(PROMPT): Please quote exactly the lines below from the line containing "abbrev Sys2Proof.wrongCount (op" to the line containing "(op ∈ codesFB", both lines included, and nothing else.
+-------+
-- ==== Sys2Proof/Certificates/Slice0/Obligations.lean ====
section
/-!
DEFINITION. The statements for the provers. That the host's events and the responses sent stand in State is the model's
choice (assumption log 1, 2); what they say of `ACC`, `GEN` and of the words of a response is the spec's. `s.sent f` is `s` with the response frame `f` added and nothing else changed, so
an equation `exec i s = .next (s.sent f)` states a command's completion, its response and its frame at once.
-/

open Sys2Proof Sys2Proof.Machine

/-! ### Reset and the host's events -/

/-- 70_reset_and_hazards.md R121, 10_state.md R22: the registers after reset; `GEN` holds the OPEN parameter. -/
def Obligations.ResetLeavesCreationValues : Prop :=
  State.reset.acc = 0xAC3B843B ∧ State.reset.gen = Config.unit.genInit

/-- 70_reset_and_hazards.md R120, R123: reset, idle or in the middle of a command, sets both registers whatever they held,
sends no response, and leaves the responses already sent. That a reset is an event, and that a command in progress at reset
is the event `resetDuring`, are the model's choices (assumption log 1, 11). -/
def Obligations.ResetEventRestoresRegistersUnanswered : Prop :=
  ∀ (s : State) (ws : Frame) (rest : List HostEvent),
    step (s.withEvents (.reset :: rest)) =
        .next { acc := 0xAC3B843B, gen := Config.unit.genInit, inbox := rest, outbox := s.outbox } ∧
      step (s.withEvents (.resetDuring ws :: rest)) =
        .next { acc := 0xAC3B843B, gen := Config.unit.genInit, inbox := rest, outbox := s.outbox }

/-- 60_exceptions.md R118: "it is idle between frames and keeps `ACC` and `GEN`". That the idle unit has a step is the
model's choice (assumption log 3). -/
def Obligations.IdleUnitKeepsItsState : Prop := ∀ s : State, s.inbox = [] → step s = .next s

/-- 20_memory.md R38: the frame that arrived first is taken, and when it spells a command, that command is executed. -/
def Obligations.StepRunsTheDecodedCommand : Prop :=
  ∀ (s : State) (ws : Frame) (rest : List HostEvent) (i : Instr),
    s.inbox = .frame ws :: rest → decode ws = .command i → step s = exec i { s with inbox := rest }

/-- 60_exceptions.md R111: an ILLEGAL frame changes neither register and is answered with the one word `0x0000ccFF`; the
next step takes the next event as usual. -/
def Obligations.IllegalFrameIsAnsweredAndChangesNothing : Prop :=
  ∀ (s : State) (ws : Frame) (rest : List HostEvent) (c : IllCause), s.inbox = .frame ws :: rest →
    decode ws = .illegal c →
    ∃ r : Word, step s = .next { s with inbox := rest, outbox := s.outbox ++ [[r]] } ∧
      r = (match c with
        | .opcode => 0x000001FF
        | .reserved => 0x000002FF
        | .length => 0x000003FF
        | .pad => 0x000004FF)

/-! ### Encoding -/

/-- 30_encoding.md R49, R51: the decoder reads back every command from its frame, every operand at every value. -/
def Obligations.DecodeOfEncode : Prop := ∀ i : Instr, i.wf → decode (encode i) = .command i

/-- 30_encoding.md R49: "every command has exactly one legal frame and every legal frame spells exactly one command". -/
def Obligations.LegalFrameIsTheEncoding : Prop :=
  ∀ (ws : Frame) (i : Instr), decode ws = .command i → i.wf ∧ encode i = ws

/-- The opcodes of each format, written out from 30_encoding.md R50. -/
def Sys2Proof.codesF0 : List Nat := [0x20, 0x22, 0x31]
/-- Format F1 (30_encoding.md R50). -/
def Sys2Proof.codesF1 : List Nat := [0x04, 0x05, 0x06, 0x07, 0x08, 0x30]
/-- Format F2 (30_encoding.md R50). -/
def Sys2Proof.codesF2 : List Nat := [0x01, 0x02]
/-- Format FB (30_encoding.md R50). -/
def Sys2Proof.codesFB : List Nat := [0x10, 0x21]
/-- All 13 assigned opcodes (30_encoding.md R50). -/
def Sys2Proof.codesAll : List Nat := codesF0 ++ codesF1 ++ codesF2 ++ codesFB

/-- The word count is not the one the format of opcode `op` requires: F0: 1; F1: 2; F2: 3; FB: `2 + ceil(W[1]/4)` and at
least 2 (60_exceptions.md R112). -/
abbrev Sys2Proof.wrongCount (op : Nat) (ws : Frame) : Prop :=
  (op ∈ codesF0 ∧ ws.length ≠ 1) ∨ (op ∈ codesF1 ∧ ws.length ≠ 2) ∨ (op ∈ codesF2 ∧ ws.length ≠ 3) ∨
    (op ∈ codesFB ∧ (ws.length < 2 ∨ ws.length ≠ 2 + ((ws.getD 1 0).toNat + 3) / 4))

/-- 60_exceptions.md R112, R114: when each cause is raised, in the priority order: an empty frame, then the opcode, then the
reserved bits, then the word count, then the pad bytes. -/
def Obligations.IllegalCausesAndTheirPriority : Prop :=
  decode [] = .illegal .length ∧
  ∀ (h : Word) (t : List Word),
    (decode (h :: t) = .illegal .opcode ↔ h.toNat % 256 ∉ codesAll) ∧
    (decode (h :: t) = .illegal .reserved ↔ h.toNat % 256 ∈ codesAll ∧ h.toNat / 256 ≠ 0) ∧
    (decode (h :: t) = .illegal .length ↔
      h.toNat % 256 ∈ codesAll ∧ h.toNat / 256 = 0 ∧ wrongCount (h.toNat % 256) (h :: t)) ∧
    (decode (h :: t) = .illegal .pad ↔
      h.toNat % 256 ∈ codesFB ∧ h.toNat / 256 = 0 ∧ ¬ wrongCount (h.toNat % 256) (h :: t) ∧
        (t.getD 0 0).toNat % 4 ≠ 0 ∧ (t.getLastD 0).toNat / 2 ^ (8 * ((t.getD 0 0).toNat % 4)) ≠ 0)

/-- 30_encoding.md R48, R49: in format FB the byte count is `W[1]` and payload byte `B[i]` is bits
`8*(i mod 4)+7 : 8*(i mod 4)` of word `W[2 + (i div 4)]`. -/
def Obligations.PayloadBytesAreFrameSlices : Prop :=
  ∀ (ws : Frame) (B : List Byte), decode ws = .command (.hash B) ∨ decode ws = .command (.aadd B) →
    B.length = (ws.getD 1 0).toNat ∧ ws.length = 2 + (B.length + 3) / 4 ∧
      ∀ i, i < B.length → B.getD i 0 = (ws.getD (2 + i / 4) 0).extractLsb' (8 * (i % 4)) 8

/-- 30_encoding.md R52: 243 of the 256 values of `OP` are unassigned, `0x00` among them. -/
def Obligations.UnassignedOpcodesNumber243 : Prop :=
  ((List.range 256).countP fun n => Op.ofCode (BitVec.ofNat 8 n) == none) = 243 ∧ Op.ofCode 0x00 = none
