/-- Settles O47: an idle step changes nothing, and an event that changes `ACC` is none of those that keep it (10_state.md
R12, R20). -/
theorem onlyAccumulatorCommandsAndResetWriteAcc : Obligations.OnlyAccumulatorCommandsAndResetWriteAcc := by
  intro s t hstep hchanged
  obtain rfl | ⟨e, rest, hin, rfl⟩ := next_state_cases hstep
  · exact absurd rfl hchanged
  · refine ⟨e, rest, hin, keepsAcc_eq_false (Bool.eq_false_iff.mpr fun hkeeps => hchanged ?_)⟩
    exact accAfterEvent_of_keepsAcc hkeeps s.acc

/-- Settles O48: an idle step changes nothing, and an event that changes `GEN` is none of those that keep it (10_state.md
R13, R20). -/
theorem onlySeedNextAndResetWriteGen : Obligations.OnlySeedNextAndResetWriteGen := by
  intro s t hstep hchanged
  obtain rfl | ⟨e, rest, hin, rfl⟩ := next_state_cases hstep
  · exact absurd rfl hchanged
  · refine ⟨e, rest, hin, keepsGen_eq_false (Bool.eq_false_iff.mpr fun hkeeps => hchanged ?_)⟩
    exact genAfterEvent_of_keepsGen hkeeps s.gen

/-! ### Two runs of one command from states that differ in one register -/

/-- Where a command that does not read `ACC` leads from a state that differs in `ACC` only. -/
theorem exec_acc_of_not_readsAcc {i : Instr} (h : readsAcc i = false) (s : State) (v : Word) :
    exec i { s with acc := v } = .next
      { acc := accAfter i v, gen := genAfter i s.gen, inbox := s.inbox,
        outbox := s.outbox ++ [(answer i s.acc s.gen).frame] } := by
  rw [exec_eq, answer_of_not_readsAcc h v s.acc]

/-- Where a command that does not read `GEN` leads from a state that differs in `GEN` only. -/
theorem exec_gen_of_not_readsGen {i : Instr} (h : readsGen i = false) (s : State) (v : Word) :
    exec i { s with gen := v } = .next
      { acc := accAfter i s.acc, gen := genAfter i v, inbox := s.inbox,
        outbox := s.outbox ++ [(answer i s.acc s.gen).frame] } := by
  rw [exec_eq, answer_of_not_readsGen h s.acc v s.gen]

/-- `ACC` after a command that does not read it: the same from any two values if it is `AINIT`, else as it was. -/
theorem accAfter_of_not_readsAcc {i : Instr} (h : readsAcc i = false) (a v : Word) :
    (i.op = .ainit ∧ accAfter i v = accAfter i a) ∨ (i.op ≠ .ainit ∧ accAfter i v = v ∧ accAfter i a = a) := by
  by_cases hop : i.op = .ainit
  · exact .inl ⟨hop, (accAfter_of_op_ainit hop v).trans (accAfter_of_op_ainit hop a).symm⟩
  · have hw : writesAcc i = false := by
      simp only [readsAcc, Bool.or_eq_false_iff] at h
      simp [writesAcc, hop, h.1]
    exact .inr ⟨hop, accAfter_of_not_writes hw v, accAfter_of_not_writes hw a⟩

/-- `GEN` after a command that does not read it: the same from any two values if it is `SEED`, else as it was. -/
theorem genAfter_of_not_readsGen {i : Instr} (h : readsGen i = false) (g v : Word) :
    (i.op = .seed ∧ genAfter i v = genAfter i g) ∨ (i.op ≠ .seed ∧ genAfter i v = v ∧ genAfter i g = g) := by
  by_cases hop : i.op = .seed
  · exact .inl ⟨hop, genAfter_of_op_seed hop v g⟩
  · have hw : writesGen i = false := by
      rw [readsGen] at h
      simp [writesGen, hop, h]
    exact .inr ⟨hop, genAfter_of_not_writes hw v, genAfter_of_not_writes hw g⟩

/-- Settles O49: the command's answer and the other register come from the summary `exec_eq`, which uses a register only
for the commands that read it (10_state.md R20, R21; 44_accumulator.md R97). -/
theorem unreadRegisterHasNoInfluence : Obligations.UnreadRegisterHasNoInfluence := by
  intro i s v
  refine ⟨_, exec_eq i s, fun hop => ?_, fun hop => ?_⟩
  · have hr : readsAcc i = false := by simpa [readsAcc] using hop
    exact ⟨accAfter i v, exec_acc_of_not_readsAcc hr s v, accAfter_of_not_readsAcc hr s.acc v⟩
  · have hr : readsGen i = false := by simpa [readsGen] using hop
    exact ⟨genAfter i v, exec_gen_of_not_readsGen hr s v, genAfter_of_not_readsGen hr s.gen v⟩

/-- Settles O1: `State.reset` holds `HASH_INIT` and the OPEN parameter `GEN_INIT` (10_state.md R22,
70_reset_and_hazards.md R121). -/
theorem resetLeavesCreationValues : Obligations.ResetLeavesCreationValues := ⟨rfl, rfl⟩

end Sys2Proof.Machine
end

section
/-!
PROOFS. The family 20_memory.md: the operands and bytes of a command, the one total order of the host's events, and
requesters that share the one port.
-/
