-- ==== Sys2Proof/Machine/Params.lean ====
section
/-! DEFINITION. The values of the parameters of 00_scope.md R7: the defaults of the OPEN ones, and `FONT`. -/

namespace Sys2Proof.Machine

/-- The spec's defaults of the OPEN parameters: `Full`, 0x050, `FlagLast` (R7, D7, D8, D10). -/
def defaultParams : Config.Params := ⟨.full, .at050, .flagLast⟩

/-- The parameter `FONT`: the 80 glyph bytes of 10_state.md R31, five a digit from 0 to F (the spec's decision D21). -/
def font : List Byte :=
  [0xF0, 0x90, 0x90, 0x90, 0xF0] ++ [0x20, 0x60, 0x20, 0x20, 0x70] ++
  [0xF0, 0x10, 0xF0, 0x80, 0xF0] ++ [0xF0, 0x10, 0xF0, 0x10, 0xF0] ++
  [0x90, 0x90, 0xF0, 0x10, 0x10] ++ [0xF0, 0x80, 0xF0, 0x10, 0xF0] ++
  [0xF0, 0x80, 0xF0, 0x90, 0xF0] ++ [0xF0, 0x10, 0x20, 0x40, 0x40] ++
  [0xF0, 0x90, 0xF0, 0x90, 0xF0] ++ [0xF0, 0x90, 0xF0, 0x10, 0xF0] ++
  [0xF0, 0x90, 0xF0, 0x90, 0x90] ++ [0xE0, 0x90, 0xE0, 0x90, 0xE0] ++
  [0xF0, 0x80, 0x80, 0x80, 0xF0] ++ [0xE0, 0x90, 0x90, 0x90, 0xE0] ++
  [0xF0, 0x80, 0xF0, 0x80, 0xF0] ++ [0xF0, 0x80, 0xF0, 0x80, 0x80]

/-- The number `FX29_BASE` stands for (R212). -/
def fx29BaseAddr : Config.Fx29Base → Nat
  | .at050 => Config.fontBase
  | .at000 => 0x000

end Sys2Proof.Machine
end

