-- ==== Sys2Proof/Machine/Step.lean ====
section
/-! DEFINITION. One step of the engine (40_engine_cycle.md R101 to R107), and an instruction placed for the next fetch. -/

namespace Sys2Proof.Machine

/-- `step()` (R101): nothing while faulted (R107); else fetch, advance, decode, execute, each fault taken as a next state. -/
def step (s : State) : Host.Outcome State Fault Refusal :=
  match s.run with
  | .faulted => .next s
  | .running =>
    match s.fetch with
    | .error a => .next (s.raiseFetch a)
    | .ok w =>
      match decodeWord w with
      | .error _ => .next (s.advance.raiseIllegal w)
      | .ok i => exec i s.advance

/-- `s` with the instruction whose table bits are `w` placed where `step` fetches next; it stands for the load that the
host's construct makes (DESIGN CHOICE, safe: log entry 4). -/
def State.withFetchWord (s : State) (nbits w : Nat) : State := s.placeWord (tableWord nbits w)

end Sys2Proof.Machine
end

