-- ==== Sys2Proof/Machine/HostOps.lean ====
section
/-! DEFINITION. The operations the host invokes beside step (40_engine_cycle.md R100), the order of requests in one cycle
(R112), and the outputs (10_state.md R37).
They are functions the host applies between steps (DESIGN CHOICE, safe: log entries 7 and 8). -/

namespace Sys2Proof.Machine

/-- construct(rom) (70_reset_and_hazards.md R280, R282, R285): everything is put at its reset value, then the program is loaded
at 0x200, or LoadError recorded. The configuration and the position in the random source are no state and stay. -/
def State.construct (s : State) (rom : List Byte) : State :=
  let r := { State.reset with params := s.params, draws := s.draws }
  if rom.length = 0 ∨ Config.programMax < rom.length then r.raise .loadError 0x200 0 0
  else r.setMem (memWriteList r.mem Config.programBase rom)

/-- `tick()` of one timer (R29): down by one above zero, never below. -/
def tickDown (b : Byte) : Byte := if b = 0 then 0 else b - 1

/-- tick_timers() (46_keypad_timers.md R240). -/
def State.tickTimers (s : State) : State :=
  match s.run with
  | .faulted => s
  | .running => { s with DT := tickDown s.DT, ST := tickDown s.ST }

/-- deliver_key_event(k, pressed) (R241); the index is a 4-bit value, so none is out of range. -/
def State.deliverKey (s : State) (k : Nibble) (pressed : Bool) : State :=
  match s.run with
  | .faulted => s
  | .running => { s with keys := s.keys.set k.toNat pressed k.isLt }

/-- clear_redraw() (R110), a no-op while faulted (R107). -/
def State.clearRedraw (s : State) : State :=
  match s.run with
  | .faulted => s
  | .running => { s with redraw := false }

/-- sound_should_play() (R242). -/
def State.soundShouldPlay (s : State) : Bool := s.ST != 0

/-- The requests that can stand in one cycle (R37, R112). -/
structure Requests where
  construct : Option (List Byte)
  key : Option (Nibble × Bool)
  clearRedraw : Bool
  step : Bool
  tick : Bool
deriving DecidableEq, Repr

/-- A machine outcome continued by a state change. -/
def mapNext (f : State → State) : Host.Outcome State Fault Refusal → Host.Outcome State Fault Refusal
  | .next s => .next (f s)
  | .fault r => .fault r
  | .refused r => .refused r

/-- The state the step of a cycle sees: the key event, then the redraw clear, have been applied (R112). -/
def beforeStep (q : Requests) (s : State) : State :=
  let s := match q.key with
    | some (k, pressed) => s.deliverKey k pressed
    | none => s
  if q.clearRedraw then s.clearRedraw else s

/-- One cycle (R112): construct overrides everything, else key event, clear_redraw, step and tick in that order. -/
def cycle (q : Requests) (s : State) : Host.Outcome State Fault Refusal :=
  match q.construct with
  | some rom => .next (s.construct rom)
  | none =>
    mapNext (fun t => if q.tick then t.tickTimers else t)
      (if q.step then Sys2Proof.Machine.step (beforeStep q s) else .next (beforeStep q s))

/-- The outputs of R37; the pixel is the one at the read address given. -/
structure Outputs where
  pixQ : Bool
  redraw : Bool
  soundOn : Bool
  faulted : Bool
  faultCode : BitVec 4
  faultPc : Word
  faultOpcode : Word
  faultInfo : Word
deriving DecidableEq, Repr

/-- What the host reads (R110, R111, R113, R242), a pure function of the state. -/
def State.outputs (s : State) (pixX : BitVec 6) (pixY : BitVec 5) : Outputs where
  pixQ := s.pixel pixX.toNat pixY.toNat
  redraw := s.redraw
  soundOn := s.soundShouldPlay
  faulted := decide (s.run = .faulted)
  faultCode := s.faultCode
  faultPc := s.faultPc
  faultOpcode := s.faultOpcode
  faultInfo := s.faultInfo

end Sys2Proof.Machine
end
+-------+
(OUTPUT FOR THIS EXERCISE):
abbrev Sys2Proof.wrongCount (op : Nat) (ws : Frame) : Prop :=
  (op ∈ codesF0 ∧ ws.length ≠ 1) ∨ (op ∈ codesF1 ∧ ws.length ≠ 2) ∨ (op ∈ codesF2 ∧ ws.length ≠ 3) ∨
    (op ∈ codesFB ∧ (ws.length < 2 ∨ ws.length ≠ 2 + ((ws.getD 1 0).toNat + 3) / 4))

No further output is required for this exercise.